PURPOSE: We explored the role of myeloid-related protein 8 and 14 (MRP8/14) in Pseudomonas aeruginosa (PA) keratitis. METHODS: MRP8/14 mRNA levels in human corneal scrapes and mouse corneas infected by PA were tested using real-time PCR. MRP8/14 protein expression in C57BL/6 (B6) corneas was confirmed using Western blot assay and immunohistochemistry. B6 mice were injected subconjunctivally with siRNA for MRP8/14, and then infected with PA. Bacterial plate counts and myeloperoxidase assays were used to determine the bacterial load and polymorphonuclear neutrophil (PMN) infiltration in infected B6 corneas. Pro-inflammatory cytokine levels in vivo and in vitro were examined with PCR and ELISA. In murine macrophage-like RAW264.7 cells, phagocytosis and bacterial killing were assessed using plate count assays, and reactive oxygen species (ROS) and nitric oxide (NO) levels were tested with flow cytometry and Griess assay, respectively. RESULTS: MRP8/14 expression levels were increased significantly in human corneal scrapes and B6 corneas after PA infection. Silencing of MRP8/14 in B6 corneas significantly reduced the severity of corneal disease, bacterial clearance, PMN infiltration, and pro-inflammatory cytokine expression after PA infection. In vitro studies demonstrated further that silencing of MRP8/14 suppressed pro-inflammatory cytokine production, bacterial killing, and ROS production, but not phagocytosis or NO production. CONCLUSIONS: Our study demonstrated a dual role for MRP8/14 in bacterial keratitis. Although MRP8/14 promotes bacterial clearance by enhancing ROS production, it functions more importantly as an inflammatory amplifier at the ocular surface by enhancing pro-inflammatory cytokine expression, thus contributing to the corneal susceptibility.

TREM-1 amplifies corneal inflammation after Pseudomonas aeruginosa infection by modulating Toll-like receptor signaling and Th1/Th2-type immune responses.
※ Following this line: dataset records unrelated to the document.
-- ==== Sys2Proof/Machine/Handles.lean ====
section
/-!
DEFINITION. The buffer-handle words HTAKE, HGIVE, HWAIT, HSTAT, HGEN and HRING (R214, R270 to R276).
-/

namespace Sys2Proof.Machine

/-- A handle reference as a word gives it (R270). -/
inductive HandleRef where
  | handle (gen : BitVec 16) (h : Nat)
  | ring (h0 : Nat)
  deriving DecidableEq, Repr

/-- The reference in a, or nothing where a bit that its form does not define is set (R270). -/
def handleRef (a : Word) : Option HandleRef :=
  let h := a.toNat % 64
  if a.toNat / 64 % 2 = 1 then (if a.toNat / 128 = 0 then some (.ring h) else none)
  else if a.toNat / 2 ^ 32 ≠ 0 ∨ a.toNat / 2 ^ 6 % 2 ^ 10 ≠ 0 then none
  else some (.handle (a.extractLsb' 16 16) h)

/-- A role, 0 producer or 2 consumer (R271). -/
def roleOk (b : Word) : Bool := b == 0 || b == 2

/-- Handle h begins a ring (R272). -/
def beginsRing (s : State) (h : Nat) : Bool := (hGet s h).ring && (hGet s h).rh0.toNat == h

/-- The ring that begins at h0: its members. -/
def ringMembers (s : State) (h0 : Nat) : List Nat :=
  (List.range ((hGet s h0).rlen.toNat + 1)).map (h0 + ·)

/-- The stage after index k of a ring of n. -/
def ringNext (n : Nat) (k : BitVec 4) : BitVec 4 := BitVec.ofNat 4 ((k.toNat + 1) % n)

/-- Every member of the ring at h0 with its producer or its consumer index advanced (R241, R274). -/
def ringAdvance (h0 : Nat) (consumer : Bool) (s : State) : State :=
  let n := (hGet s h0).rlen.toNat + 1
  (ringMembers s h0).foldl (fun s h =>
    let v := hGet s h
    hPut h (if consumer then { v with cidx := ringNext n v.cidx } else { v with pidx := ringNext n v.pidx }) s) s

/-- A handle once a slot has taken it as producer or as consumer (R272). -/
def hTakenBySlot (slot : Nat) (consumer : Bool) (v : Handle) : Handle :=
  if consumer then { v with st := .draining, owner := BitVec.ofNat 5 slot }
  else { v with st := .filling, owner := BitVec.ofNat 5 slot, expected := 0, counted := 0 }

/-- The state in which HTAKE wants its handle. -/
def wanted (consumer : Bool) : HState := if consumer then .full else .free

/-- The mark of an abandoned stage goes with the word that finds it. -/
def clearSpurned (s : State) : State := onCur (fun c => { c with spurned := none }) s

/-- HTAKE on handle h: `ring` is the first handle of the ring whose index it moves (R272). -/
def takeStage (d : BitVec 7) (h : Nat) (ring : Option Nat) (consumer : Bool) (s : State) : Out State :=
  if (hGet s h).st ≠ wanted consumer then park (.handle h) s
  else
    let s := hSet h (hTakenBySlot s.iss.slot consumer (hGet s h)) s
    let s := match ring with | some h0 => ringAdvance h0 consumer s | none => s
    retireWr d (hRef s h) s

/-- HTAKE (R272, R239). DEDUCED (log entry 32). -/
def execHtake (d a b : BitVec 7) (s : State) : Out State :=
  enter ⟨[.g d, .g a, .g b], [.g d]⟩ s fun s =>
    let spurned := (cur s).spurned
    let s := clearSpurned s
    let w := rd s a
    match handleRef w with
    | none => trap cIllegal w s
    | some r =>
      if !roleOk (rd s b) then trap cIllegal (rd s b) s
      else
        let consumer := rd s b == 2
        match r with
        | .ring h0 =>
          if !beginsRing s h0 then trap cSchedule w s
          else
            let v := hGet s h0
            let h := h0 + (if consumer then v.cidx.toNat else v.pidx.toNat)
            if consumer && (match spurned with | some j => (ringMembers s h0).contains j | none => false) then trap cSchedule w s
            else takeStage d h (some h0) consumer s
        | .handle gen h =>
          if gen ≠ (hGet s h).gen ∨ (hGet s h).ring then trap cSchedule w s else takeStage d h none consumer s

/-- HGIVE's effect on a handle, or nothing where it traps SCHEDULE (R273). -/
def given (slot : Nat) (consumer : Bool) (v : Handle) : Option Handle :=
  let mine := v.owner.toNat == slot
  match consumer, v.st with
  | false, .filling => if mine then some { v with st := .full, counted := v.expected } else none
  | true, .draining => if mine then some (hFreed v) else none
  | true, .full => some (hFreed v)
  | _, _ => none

/-- HGIVE (R273), ordered after the slot's earlier blocking accesses, those to host memory among them, which are complete at the host
(R248). DEDUCED (log entry 12). DEDUCED (log entry 32). -/
def execHgive (d a b : BitVec 7) (s : State) : Out State :=
  enter ⟨[.g d, .g a, .g b], [.g d]⟩ s fun s =>
    let w := rd s a
    match handleRef w with
    | some (.handle gen h) =>
      if !roleOk (rd s b) then trap cIllegal (rd s b) s
      else if gen ≠ (hGet s h).gen then trap cSchedule w s
      else match given s.iss.slot (rd s b == 2) (hGet s h) with
        | some v => publish s fun s =>
          let s := hSet h v s
          retireWr d (hRef s h) s
        | none => trap cSchedule w s
    | _ => trap cIllegal w s

/-- The number of a handle state (R239). -/
def hCode (st : HState) : Nat :=
  match st with
  | .free => 0
  | .filling => 1
  | .full => 2
  | .draining => 3

/-- HWAIT (R214). -/
def execHwait (d a b : BitVec 7) (s : State) : Out State :=
  enter ⟨[.g d, .g a, .g b], [.g d]⟩ s fun s =>
    let s := clearSpurned s
    let w := rd s a
    match handleRef w with
    | some (.handle gen h) =>
      let v := hGet s h
      if 4 ≤ (rd s b).toNat then trap cIllegal (rd s b) s
      else if gen ≠ v.gen then trap cSchedule w s
      else if hCode v.st = (rd s b).toNat then retireWr d (v.counted.setWidth 64) s
      else park (.handle h) s
    | _ => trap cIllegal w s

/-- Word 0 of a handle record (R274). -/
def hWord0 (v : Handle) : Word :=
  BitVec.ofNat 64 (v.gen.toNat * 2 ^ 48 + hCode v.st * 2 ^ 46 + v.owner.toNat * 2 ^ 41 + v.counted.toNat)

/-- Word 1 of a handle record (R274). -/
def hWord1 (v : Handle) : Word :=
  BitVec.ofNat 64 (v.ring.toNat * 2 ^ 63 + v.rlen.toNat * 2 ^ 59 + v.rh0.toNat * 2 ^ 53 + v.pidx.toNat * 2 ^ 49 +
    v.cidx.toNat * 2 ^ 45 + v.expected.toNat)

/-- HSTAT (R274). -/
def execHstat (d a b : BitVec 7) (s : State) : Out State :=
  enter ⟨[.g d, .g a, .g b], [.g d]⟩ s fun s =>
    let w := rd s a
    if w.toNat / 2 ^ 32 ≠ 0 ∨ w.toNat / 2 ^ 6 % 2 ^ 10 ≠ 0 then trap cIllegal w s
    else if 2 ≤ (rd s b).toNat then trap cIllegal (rd s b) s
    else
      let v := hGet s (w.toNat % 64)
      retireWr d (if rd s b = 0 then hWord0 v else hWord1 v) s

/-- HGEN (R274). -/
def execHgen (d a : BitVec 7) (s : State) : Out State :=
  enter ⟨[.g d, .g a], [.g d]⟩ s fun s =>
    let w := rd s a
    if 64 ≤ w.toNat then trap cIllegal w s else retireWr d (hRef s w.toNat) s

/-- The handles of the ring that HRING forms, joined (R241, R275). -/
def formRing (h0 n : Nat) (s : State) : State :=
  (List.range n).foldl (fun s k =>
    hPut (h0 + k) { hGet s (h0 + k) with
      ring := true, rlen := BitVec.ofNat 4 (n - 1), rh0 := BitVec.ofNat 6 h0, pidx := 0, cidx := 0 } s) s

/-- A list of handles, each in no ring. -/
def unring (hs : List Nat) (s : State) : State :=
  hs.foldl (fun s h => hPut h { hGet s h with ring := false, rlen := 0, rh0 := 0, pidx := 0, cidx := 0 } s) s

/-- HRING (R275). -/
def execHring (d a b : BitVec 7) (s : State) : Out State :=
  enter ⟨[.g d, .g a, .g b], [.g d]⟩ s fun s =>
    let w := rd s a
    let h0 := w.toNat
    let n := (rd s b).toNat
    if 64 ≤ w.toNat then trap cIllegal w s
    else if n = 0 then
      if !beginsRing s h0 || !(ringMembers s h0).all fun h => (hGet s h).st == .free then trap cSchedule w s
      else
        let s := unring (ringMembers s h0) s
        retireWr d 0 s
    else if n = 1 ∨ 17 ≤ n then trap cIllegal (rd s b) s
    else if 64 < h0 + n then trap cIllegal (rd s b) s
    else if (List.range n).any fun k => (hGet s (h0 + k)).st != .free || (hGet s (h0 + k)).ring then trap cSchedule w s
    else
      let s := formRing h0 n s
      retireWr d (BitVec.ofNat 64 (0x40 + h0)) s

end Sys2Proof.Machine
end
As a novel family of cell surface receptors, triggering receptors expressed on myeloid cells (TREMs) play an important role in inflammatory responses. However, the role of TREMs in the ocular immune system remains unknown. In this study, we examined the expression and function of TREM-1 in Pseudomonas aeruginosa keratitis, one of the most common sight-threatening ocular diseases. TREM-1 was significantly increased in human corneas after P. aeruginosa infection. Consistent with TREM-1 expression at the human ocular surface, TREM-1 levels (mRNA and protein) were also elevated in the infected corneas of C57BL/6 (B6) mice at 1, 3, and 5 days postinfection. To determine whether TREM-1 dictates the outcome of P. aeruginosa keratitis in susceptible mice, TREM-1 signaling in B6 mice was blocked with a soluble mTREM-1/Fc fusion protein. The results indicated that blockade of TREM-1 reduced the severity of corneal disease, polymorphonuclear neutrophil infiltration, Th1/proinflammatory cytokine expression and Toll-like receptor (TLR) activation but enhanced the production of Th2 cytokines, murine ß-defensin 2 (mBD2), single Ig interleukin-1R-related molecule (SIGIRR), and ST2. Furthermore, we also used agonistic anti-mTREM-1 antibody to activate TREM-1 signaling in B6 mice and found that TREM-1 activation resulted in worsened disease and earlier corneal perforation in infected B6 mouse corneas and elevated production of proinflammatory cytokines and TLR signaling molecules but reduced expression of mBD2, SIGIRR, and ST2. To the best of our knowledge, this study provides the first evidence that TREM-1 functions as an inflammatory amplifier in P. aeruginosa keratitis by modulating TLR signaling and Th1/Th2 responses.